Disaster planning proposal doesn't get state support - Hawaii News Now - KGMB and KHNL

Disaster planning proposal doesn’t get state support

Karen Awana Karen Awana
Maj. Gen. Robert Lee Maj. Gen. Robert Lee

By Tim Sakahara - bio | email

HONOLULU (HawaiiNewsNow) - Thousands of families living on leeward Oahu may be getting special attention next time a tsunami, hurricane or disaster comes that way.  But there's a debate at the capitol over who should be responsible for creating their evacuation plan.

On February 27, tsunami day people got to high ground by climbing roofs and ridges, but not everyone can do that, especially the elderly, disabled or homeless.  That's why State Representative Karen Awana wants a law requiring a disaster plan for the Waianae coast.

"We want to be able to have a plan in place instead of always being behind the eight ball and addressing it after the fact," said Rep. Awana, (D) Nanakuli, Lualualei, Maili.

Farrington Highway is the only way in and out of the leeward side.  It's been shut down often including on tsunami day.  The bill calls for the community to come together to prepare for the next event.

"Because unfortunately government will not save us in times of natural disasters. We have to find a way as a community to collectively work together to see how we can help ourselves," said Rep. Awana.
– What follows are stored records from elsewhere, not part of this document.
-- ==== Sys2Proof/Machine/Rom.lean ====
section
/-! DEFINITION. The constant ROM (10_state.md R35–R38) and the ID register's value (R27): hardwired
constants, which no command, write or reset changes. -/

namespace Sys2Proof.Machine

/-- `2^255 - 19` (R35). -/
def romP25519 : Nat := 2 ^ 255 - 19

/-- The ladder constant `a24 = (486662 - 2) / 4` (R35). -/
def romA24 : Nat := 121665

/-- The Ed25519 group order (R35). -/
def romL25519 : Nat := 2 ^ 252 + 27742317777372353535851937790883648493

/-- The Edwards curve's `d` (R35). -/
def romEdD : Nat := 0x52036cee2b6ffe738cc740797779e89800700a4d4141d8ab75eb4dca135978a3

/-- The Ed25519 base point's x (R35). -/
def romEdBX : Nat := 0x216936d3cd6e53fec0a4e231fdd6dc5c692cc7609525a7b2c9562d608f25d51a

/-- The Ed25519 base point's y (R35). -/
def romEdBY : Nat := 0x6666666666666666666666666666666666666666666666666666666666666658

/-- `ED_BX * ED_BY mod P25519` (R35). -/
def romEdBT : Nat := 0x67875f0fd78b766566ea4e8e64abe37d20f09f80775152f56dde8ab3a5b7dda3

/-- The X25519 base point's u-coordinate (R36). -/
def romX25519U : Nat := 9

/-- `P521 = 2^521 - 1` (R37), written out. -/
def romP521 : Nat :=
  0x1ffffffffffffffffffffffffffffffffffffffffffffffffffffffffffffffffffffffffffffffffffffffffffffffffffffffffffffffffffffffffffffffffff

/-- The P-521 curve's `b` (R37); no command reads it. -/
def romB521 : Nat :=
  0x51953eb9618e1c9a1f929a21a0b68540eea2da725b99b315f3b8b489918ef109e156193951ec7e937b1652c0bd3bb1bf073573df883d2c34f1ef451fd46b503f00

/-- The P-521 group order (R37). -/
def romQ521 : Nat :=
  0x1fffffffffffffffffffffffffffffffffffffffffffffffffffffffffffffffffa51868783bf2f966b7fcc0148f709a5d03bb5c9b8899c47aebb6fb71e91386409

/-- The P-521 base point's x (R37). -/
def romGX521 : Nat :=
  0xc6858e06b70404e9cd9e3ecb662395b4429c648139053fb521f828af606b4d3dbaa14b5e77efe75928fe1dc127a2ffa8de3348b3c1856a429bf97e7e31c2e5bd66

/-- The P-521 base point's y (R37). -/
def romGY521 : Nat :=
  0x11839296a789a3bc0045c8a5fb42c7d1bd998f54449579b446817afbd17273e662c97ee72995ef42640c550b9013fad0761353c7086a272c24088be94769fd16650

/-- The ID register (R27). -/
def romId : Word := 0x434F5245

end Sys2Proof.Machine
end

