-- ==== Sys2Proof/Machine/Operands.lean ====
section
/-! DEFINITION. The operand forms (30_encoding.md R92–R97): the modulus and the width MSEL selects, the
read of one register truncated to the width, the groups of consecutive registers, the base points the
B bit selects, and the destination writes of a command. -/

namespace Sys2Proof.Machine

open Sys2Proof

/-- The modulus `m` of R92. -/
def modulus : Msel → Nat
  | .f25519 => romP25519
  | .l25519 => romL25519
  | .f521 => romP521
  | .q521 => romQ521

/-- The operation width `W` of R92. -/
def State.width (s : State) : Msel → Nat
  | .f25519 => 256
  | .l25519 => 256
  | .f521 => s.params.limbBits.w521
  | .q521 => s.params.limbBits.w521

/-- Operand register `x[i]`. -/
def State.reg (s : State) (i : Reg) : Operand := s.x[i.val]

/-- The operand read `src(i) = x[i] mod 2^W` (R94). -/
def State.src (s : State) (m : Msel) (i : Reg) : Nat := (s.reg i).toNat % 2 ^ s.width m

/-- The value of the pair at `i` (R96): low half in `x[i]`, high half in `x[i+1]`. -/
def State.srcPair (s : State) (m : Msel) (i : Reg) : Nat :=
  s.src m (i + 1) * 2 ^ s.width m + s.src m i

/-- An affine point of P-521 (R96). -/
structure Aff where
  x : Nat
  y : Nat
  deriving DecidableEq, Repr

/-- A Jacobian point of P-521 (R96). -/
structure Jac where
  x : Nat
  y : Nat
  z : Nat
  deriving DecidableEq, Repr

/-- An extended point of Ed25519 (R96). -/
structure Ext where
  x : Nat
  y : Nat
  z : Nat
  t : Nat
  deriving DecidableEq, Repr

/-- The affine point at register `i`, as read. -/
def State.srcAff (s : State) (i : Reg) : Aff := ⟨s.src .f521 i, s.src .f521 (i + 1)⟩

/-- The Jacobian point at register `i`, as read. -/
def State.srcJac (s : State) (i : Reg) : Jac :=
  ⟨s.src .f521 i, s.src .f521 (i + 1), s.src .f521 (i + 2)⟩

/-- The extended point at register `i`, as read. -/
def State.srcExt (s : State) (i : Reg) : Ext :=
  ⟨s.src .f25519 i, s.src .f25519 (i + 1), s.src .f25519 (i + 2), s.src .f25519 (i + 3)⟩

/-- The u-coordinate of LADDER: the ROM's when B = 1, else register RS2 (R190). -/
def State.srcU (s : State) : PointSrc → Nat
  | .base => romX25519U
  | .reg i => s.src .f25519 i

/-- The point of SMUL521: `G` when B = 1, else the group at RS2 (R250). -/
def State.srcPointAff (s : State) : PointSrc → Aff
  | .base => ⟨romGX521, romGY521⟩
  | .reg i => s.srcAff i

/-- The point of EDSMUL: `B` when B = 1, else the group at RS2 (R251). -/
def State.srcPointExt (s : State) : PointSrc → Ext
  | .base => ⟨romEdBX, romEdBY, 1, romEdBT⟩
  | .reg i => s.srcExt i

/-- The destination writes of a command: register and value (R42's `D`). -/
abbrev Writes := List (Reg × Nat)

/-- The destination write `dst(i, v)` (R95). -/
def dst (i : Reg) (v : Nat) : Writes := [(i, v)]

/-- The destination writes of a pair (R96): low half, high half. -/
def dstPair (i : Reg) (lo hi : Nat) : Writes := [(i, lo), (i + 1, hi)]

/-- The destination writes of an affine point (R96). -/
def dstAff (i : Reg) (p : Aff) : Writes := [(i, p.x), (i + 1, p.y)]

/-- The destination writes of a Jacobian point (R96). -/
def dstJac (i : Reg) (p : Jac) : Writes := [(i, p.x), (i + 1, p.y), (i + 2, p.z)]

/-- The destination writes of an extended point (R96). -/
def dstExt (i : Reg) (p : Ext) : Writes :=
  [(i, p.x), (i + 1, p.y), (i + 2, p.z), (i + 3, p.t)]

/-- `x[i] <- zext_576(v)` for every destination (R42, R95). The destinations of one command are
distinct registers, so the order of the list does not matter. -/
def applyWrites (x : RegFile) : Writes → RegFile
  | [] => x
  | (i, v) :: rest => applyWrites (x.set i.val (BitVec.ofNat 576 v) i.isLt) rest

end Sys2Proof.Machine
end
"We opposed it originally because the way it was worded it would be spending state dollars," said Maj. Gen. Robert Lee, Adjutant General, State of Hawaii.

Maj. Gen. Lee says the state should only fill in the gaps.  It's up to the City of Honolulu to take the lead.  Furthermore he says the city is getting $1.6 million this year for catastrophic planning just like this.  And the city received a total of $3.4 million in 2008 and 2009 for catastrophic disaster planning, whereas the state's budget is a disaster of its own.

"The law basically holds our feet to the fire if you will and there are good reasons for that and there are not so good reasons, but it holds our feet to the fire and if you're going to do that you have to take a look at the resources we have.  If you're going to make it a requirement then you have to take a look at the resources to deliver. Without the law we can go ahead and do these kinds of things as we see need fit without a timetable pushing us so we can deliver the kind of product we need," said Ed Teixeira, State Civil Defense Vice Director.  "I don't want to say that we're giving excuses or trying to pass the buck but that's a reality. We would love to do more but it's going to take some time and its going to take some additional resources."

"There are monies out there within government and that I realize and to put a price on people's lives I think that is very short sided," said Rep. Awana.

The disaster plan bill is still alive at the capitol.  If passed the state civil defense estimates it would cost the state $194,000.